The immortalized macrophage cell line J774A.1 (J774, ATCC TIB-67) was utilized to determine influence of azithromycin over macrophage phenotype in an in vitro culture system. J774 cells are a mouse macrophage line derived from BALB/cN adult mice.24 Cells were grown in complete RPMI 1640 media (Invitrogen, Carlsbad, CA, USA) containing penicillin (100 U/mL), streptomycin (100 mg/L) and 10% fetal calf serum at 37°C and 5% CO2. Cells undergoing log-phase growth were incubated overnight with either IFN{gamma} (100 ng/mL) or IL-4/IL-13 (30 µM), along with azithromycin (15–30 µM) at a density of 2 x 105 cells/mL in 24-well tissue culture-treated plates. The next morning the cells were stimulated with lipopolysaccharide (LPS) (50 ng/mL) for 4, 8 or 24 h. Control conditions included cells treated without cytokines, without LPS and without azithromycin. Cells were harvested and centrifuged, and supernatants were collected and frozen at –80°C. Cells were washed with 2 mL of PBS, and an aliquot for arginase activity and intracellular protein quantification was also frozen at –80°C. Fresh single-cell suspensions were immediately utilized for phenotyping.

Surface marker expression

J774 cells were incubated with multiple fluorescently labelled monoclonal antibodies specific for mouse macrophage cell surface markers to delineate macrophages of the M1 and M2 phenotypes as described previously.25 The following antibodies were utilized: rat anti-mouse mannose receptor (MR) antibody conjugated to phycoerythrin (PE) (Serotec, Raleigh, NC, USA), rat anti-mouse CD23 antibody conjugated to PE-Cy5 (BD Biosciences, Mountain View, CA, USA) and rat anti-mouse CCR7 antibody conjugated to allophycocyanin (APC) (BioLegend, San Diego, CA, USA). These specific receptors were chosen based on their roles in alternatively and classically activated macrophages as cited in the literature.21,2628 Single-cell suspensions were washed before and after staining with 2 mL of PBS containing 0.1% BSA and 0.02% sodium azide, and labelling was performed in 100 µL of this buffer.

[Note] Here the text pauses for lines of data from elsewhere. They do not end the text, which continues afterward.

/-! ## Decoding: every constructor, by the words of the rules R66 to R92 and of L2-0 -/

theorem test_decode_alu :
    decodeWord 0x0328 = .ok (.add 3 1 2) ∧ decodeWord 0x0B28 = .ok (.sub 3 1 2) ∧
    decodeWord 0x1328 = .ok (.and 3 1 2) ∧ decodeWord 0x1B28 = .ok (.nor 3 1 2) ∧
    decodeWord 0x2328 = .ok (.div 3 1 2) ∧ decodeWord 0x2B28 = .ok (.mul 3 1 2) ∧
    decodeWord 0x3328 = .ok (.mod 3 1 2) ∧ decodeWord 0x3B28 = .ok (.exp 3 1 2) := by decide
/-- ADD r3,r1,r2 bit by bit: op 00000, rd 011, rs 001, rt 010, unused 00 (R52). -/
theorem test_decode_add_bits : decodeWord 0b0000001100101000 = .ok (.add 3 1 2) := by decide
/-- BX r2,0xFF bit by bit: op 10110, rd 010, imm8 11111111 (R53). -/
theorem test_decode_bx_bits : decodeWord 0b1011001011111111 = .ok (.bx 2 0xFF) := by decide
/-- J 0x005 bit by bit: op 11000, imm11 00000000101 (R54). -/
theorem test_decode_j_bits : decodeWord 0b1100000000000101 = .ok (.j 5) := by decide
theorem test_decode_memory :
    decodeWord 0x4340 = .ok (.lw 3 2) ∧ decodeWord 0x4844 = .ok (.sw 2 1) := by decide
theorem test_decode_immediate :
    decodeWord 0x8005 = .ok (.liz 0 5) ∧ decodeWord 0x8CFF = .ok (.lis 4 0xFF) ∧
    decodeWord 0x9112 = .ok (.lui 1 0x12) := by decide
theorem test_decode_branches :
    decodeWord 0xA003 = .ok (.bp 0 3) ∧ decodeWord 0xA910 = .ok (.bn 1 0x10) ∧
    decodeWord 0xB2FF = .ok (.bx 2 0xFF) ∧ decodeWord 0xBAFF = .ok (.bz 2 0xFF) := by decide
theorem test_decode_jumps :
    decodeWord 0x60C0 = .ok (.jr 6) ∧ decodeWord 0x9EE0 = .ok (.jalr 6 7) ∧
    decodeWord 0xC7FF = .ok (.j 0x7FF) := by decide
theorem test_decode_system : decodeWord 0x6800 = .ok .halt ∧ decodeWord 0x7060 = .ok (.put 3) := by decide
theorem test_decode_ignored_bits :
    decodeWord 0x032B = .ok (.add 3 1 2) ∧ decodeWord 0x4F5F = .ok (.sw 2 7) ∧
    decodeWord 0x6FFF = .ok .halt := by decide
theorem test_decode_unknown :
    decodeWord 0x5000 = .error (.unknownOpcode 0x0A) ∧ decodeWord 0x5800 = .error (.unknownOpcode 0x0B) ∧
    decodeWord 0x7FFF = .error (.unknownOpcode 0x0F) ∧ decodeWord 0xC800 = .error (.unknownOpcode 0x19) := by decide
theorem test_encode :
    encodeWord (.sw 2 1) = 0x4844 ∧ encodeWord (.jalr 6 7) = 0x9EE0 ∧ encodeWord (.bx 2 0xFF) = 0xB2FF ∧
    encodeWord (.j 0x7FF) = 0xC7FF ∧ encode (.liz 0 5) = [0x80, 0x05] := by decide
theorem test_decodeTableWord :
    decodeTableWord 16 0x4844 = some (.sw 2 1) ∧ decodeTableWord 16 0xFFFF = none := by decide
theorem test_withFetchWord :
    step (State.reset.withFetchWord 16 0x8005) =
      exec (.liz 0 5) (State.reset.withFetchWord 16 0x8005) := rfl

/-! ## Arithmetic and logic (L2-A) -/

/-- L2-A1 and the counting of R66. -/
theorem test_add :
    (runFor 1 (atWord 0 0x0328 [(1, 0x7FFF), (2, 1)])).reg 3 = 0x8000 ∧
    (runFor 1 (atWord 0 0x0328 [(1, 0x7FFF), (2, 1)])).pc = 2 ∧
    (runFor 1 (atWord 0 0x0328 [(1, 0x7FFF), (2, 1)])).counter .add = 1 := by decide
/-- L2-A8. -/
theorem test_add_aliased : (runFor 1 (atWord 0 0x0124 [(1, 0x4000)])).reg 1 = 0x8000 := by decide
/-- L2-A2. -/
theorem test_sub :
    (runFor 1 (atWord 0 0x0B28 [(1, 0x8000), (2, 1)])).reg 3 = 0x7FFF ∧
    (runFor 1 (atWord 0 0x0B28 [(1, 3), (2, 5)])).reg 3 = 0xFFFE := by decide
/-- L2-A3. -/
theorem test_and : (runFor 1 (atWord 0 0x1328 [(1, 0xF0F0), (2, 0x0FF0)])).reg 3 = 0x00F0 := by decide
/-- L2-A3. -/
theorem test_nor :
    (runFor 1 (atWord 0 0x1B28 [(1, 0x1234), (2, 0x1234)])).reg 3 = 0xEDCB ∧
    (runFor 1 (atWord 0 0x1B28 [(1, 0xF000), (2, 0x000F)])).reg 3 = 0x0FF0 := by decide
/-- L2-A4. -/
theorem test_div :
    (runFor 1 (atWord 0 0x2328 [(1, 0xFFF9), (2, 2)])).reg 3 = 0xFFFD ∧
    (runFor 1 (atWord 0 0x2328 [(1, 7), (2, 0xFFFE)])).reg 3 = 0xFFFD ∧
    (runFor 1 (atWord 0 0x2328 [(1, 0x8000), (2, 0xFFFF)])).reg 3 = 0x8000 := by decide
/-- L2-A9. -/
theorem test_div_by_zero :
    (runFor 1 (atWord 0 0x2228 [(1, 9)])).reason = .divideByZero ∧
    (runFor 1 (atWord 0 0x2228 [(1, 9)])).x = regs [(1, 9)] ∧
    (runFor 1 (atWord 0 0x2228 [(1, 9)])).pc = 0 ∧
    (runFor 1 (atWord 0 0x2228 [(1, 9)])).counter .div = 1 := by decide
/-- L2-A5. -/
theorem test_mul : (runFor 1 (atWord 0 0x2B28 [(1, 0x012C), (2, 0x012C)])).reg 3 = 0x5F90 := by decide
/-- L2-A8. -/
theorem test_mul_aliased :
    (runFor 1 (atWord 0 0x2CB0 [(4, 3), (5, 7)])).reg 4 = 0x0015 ∧
    (runFor 1 (atWord 0 0x2CB0 [(4, 3), (5, 7)])).reg 5 = 7 := by decide
/-- L2-A6. -/
theorem test_mod :
    (runFor 1 (atWord 0 0x3328 [(1, 0xFFF9), (2, 2)])).reg 3 = 0xFFFF ∧
    (runFor 1 (atWord 0 0x3328 [(1, 7), (2, 0xFFFE)])).reg 3 = 1 ∧
    (runFor 1 (atWord 0 0x3328 [(1, 0x8000), (2, 0xFFFF)])).reg 3 = 0 := by decide
/-- L2-A6. -/
theorem test_mod_by_zero :
    (runFor 1 (atWord 0 0x3328 [(1, 5), (3, 9)])).reason = .moduloByZero ∧
    (runFor 1 (atWord 0 0x3328 [(1, 5), (3, 9)])).reg 3 = 9 := by decide
/-- L2-A7. -/
theorem test_exp :
    (runFor 1 (atWord 0 0x3B28 [(1, 3), (2, 10)])).reg 3 = 0xE6A9 ∧
    (runFor 1 (atWord 0 0x3B28 [(1, 2), (2, 16)])).reg 3 = 0 ∧
    (runFor 1 (atWord 0 0x3B28 [])).reg 3 = 1 ∧
    (runFor 1 (atWord 0 0x3B28 [(1, 0xFFFF), (2, 0x7FFF)])).reg 3 = 0xFFFF := by decide
/-- L2-A7: the reference values, which the machine does not use. -/
theorem test_exp_reference :
    expNegReference 2 (-1) = 0 ∧ expNegReference 1 (-1) = 1 ∧ expNegReference (-1) (-1) = 0xFFFF ∧
    expNegReference (-1) (-2) = 1 ∧ expNegReference 0 (-1) = 0 := by decide

/-! ## Load and store (L2-B) -/

theorem test_lw :
    (runFor 1 (atWordWith 0x4240 [(2, 0x0020)] 0x0020 0x1234)).reg 2 = 0x1234 ∧
    (runFor 1 (atWordWith 0x4340 [(2, 0xFFFE)] 0xFFFE 0xABCD)).reg 3 = 0xABCD ∧
    (runFor 1 (atWord 0 0x4340 [(2, 0x0040), (3, 7)])).reg 3 = 0 := by decide
theorem test_lw_unaligned :
    (runFor 1 (atWord 0 0x4340 [(2, 0x0021), (3, 0x5555)])).reason = .unalignedAccess ∧
    (runFor 1 (atWord 0 0x4340 [(2, 0x0021), (3, 0x5555)])).reg 3 = 0x5555 ∧
    (runFor 1 (atWord 0 0x4340 [(2, 0x0021), (3, 0x5555)])).counter .lw = 1 := by decide
theorem test_sw :
    (runFor 1 (atWord 0 0x4844 [(2, 0x0010), (1, 0x1234)])).dmem = [(0x10, 0x12), (0x11, 0x34)] ∧
    (runFor 1 (atWord 0 0x4844 [(2, 0x8000), (1, 0xBEEF)])).dmem = [(0x8000, 0xBE), (0x8001, 0xEF)] := by decide
theorem test_sw_unaligned :
    (runFor 1 (atWord 0 0x4844 [(2, 0xFFFF), (1, 0x1234)])).reason = .unalignedAccess ∧
    (runFor 1 (atWord 0 0x4844 [(2, 0xFFFF), (1, 0x1234)])).dmem = [] ∧
    (runFor 1 (atWord 0 0x4844 [(2, 0xFFFF), (1, 0x1234)])).counter .sw = 1 := by decide

/-! ## Immediate loads (L2-C) -/

theorem test_liz : (runFor 1 (atWord 0 0x8080 [(0, 0xFFFF)])).reg 0 = 0x0080 := by decide
theorem test_lis :
    (runFor 1 (atWord 0 0x8C80 [])).reg 4 = 0xFF80 ∧ (runFor 1 (atWord 0 0x8C7F [])).reg 4 = 0x007F := by decide
theorem test_lui :
    (runFor 1 (atWord 0 0x91AB [(1, 0x1234)])).reg 1 = 0xAB34 ∧
    (runFor 1 (atWord 0 0x9100 [(1, 0xFF80)])).reg 1 = 0x0080 := by decide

All cells were analysed for phenotype by flow cytometric multiparameter analysis using a FACSCaliber Flow Cytometer (BD Biosciences). Greater than 50 000 events per sample were routinely examined. The percentage of cells staining positive for each surface protein was determined by comparing test samples with unstained and isotype control-stained samples.

Inflammatory cytokine measurement

Inflammatory cytokine production was measured in the supernatants of J774 cells cultured in the conditions defined above. Cytometric Bead Array (CBA) kits (BD Pharmingen, San Jose, CA, USA) were utilized to quantify the following cytokine concentrations simultaneously as previously described: IL-12, TNF{alpha}, IFN{gamma}, IL-10 and IL-6.29,30 These cytokines are indicative of the inflammatory function of macrophages, which are produced at high levels (with the exception of IL-10) by cells of the M1 phenotype.16 Bead populations with distinct fluorescence intensities coated with capture antibodies specific for each cytokine were incubated with fluorochrome-conjugated detection antibodies along with 50 µL of each sample for 3 h at room temperature. Fluorescence intensities were assayed by flow cytometry and compared with a standard curve generated for each cytokine to determine the concentration in each sample.

Arginase activity

The activity of intracellular arginase was determined for the in vitro experiments above using the QuantiChrom Arginase Assay Kit (BioAssay Systems, Hayward, CA, USA), which measures the conversion of arginine into urea by arginase. Cells were harvested, pelleted and lysed with 1 mL of buffer containing 10 mM Tris–HCl, 0.4% (w/v) Triton X-100 and Roche Mini-tablet protease cocktail. Protein was quantified using the bicinchoninic acid protein assay (BCA) (Pierce Biotechnology, Rockford, IL, USA), and 20 µL of each sample was incubated with 5 µL of arginine buffer at 37°C for 6 h. Urea detection reagent containing anti-isonitrosopropiophenone was then added and incubated at room temperature for 15 min, and the optical density (OD) was read using a 490 nm filter. Readings were standardized to both total protein and cell number against the OD of each sample’s control well (reaction without incubation step).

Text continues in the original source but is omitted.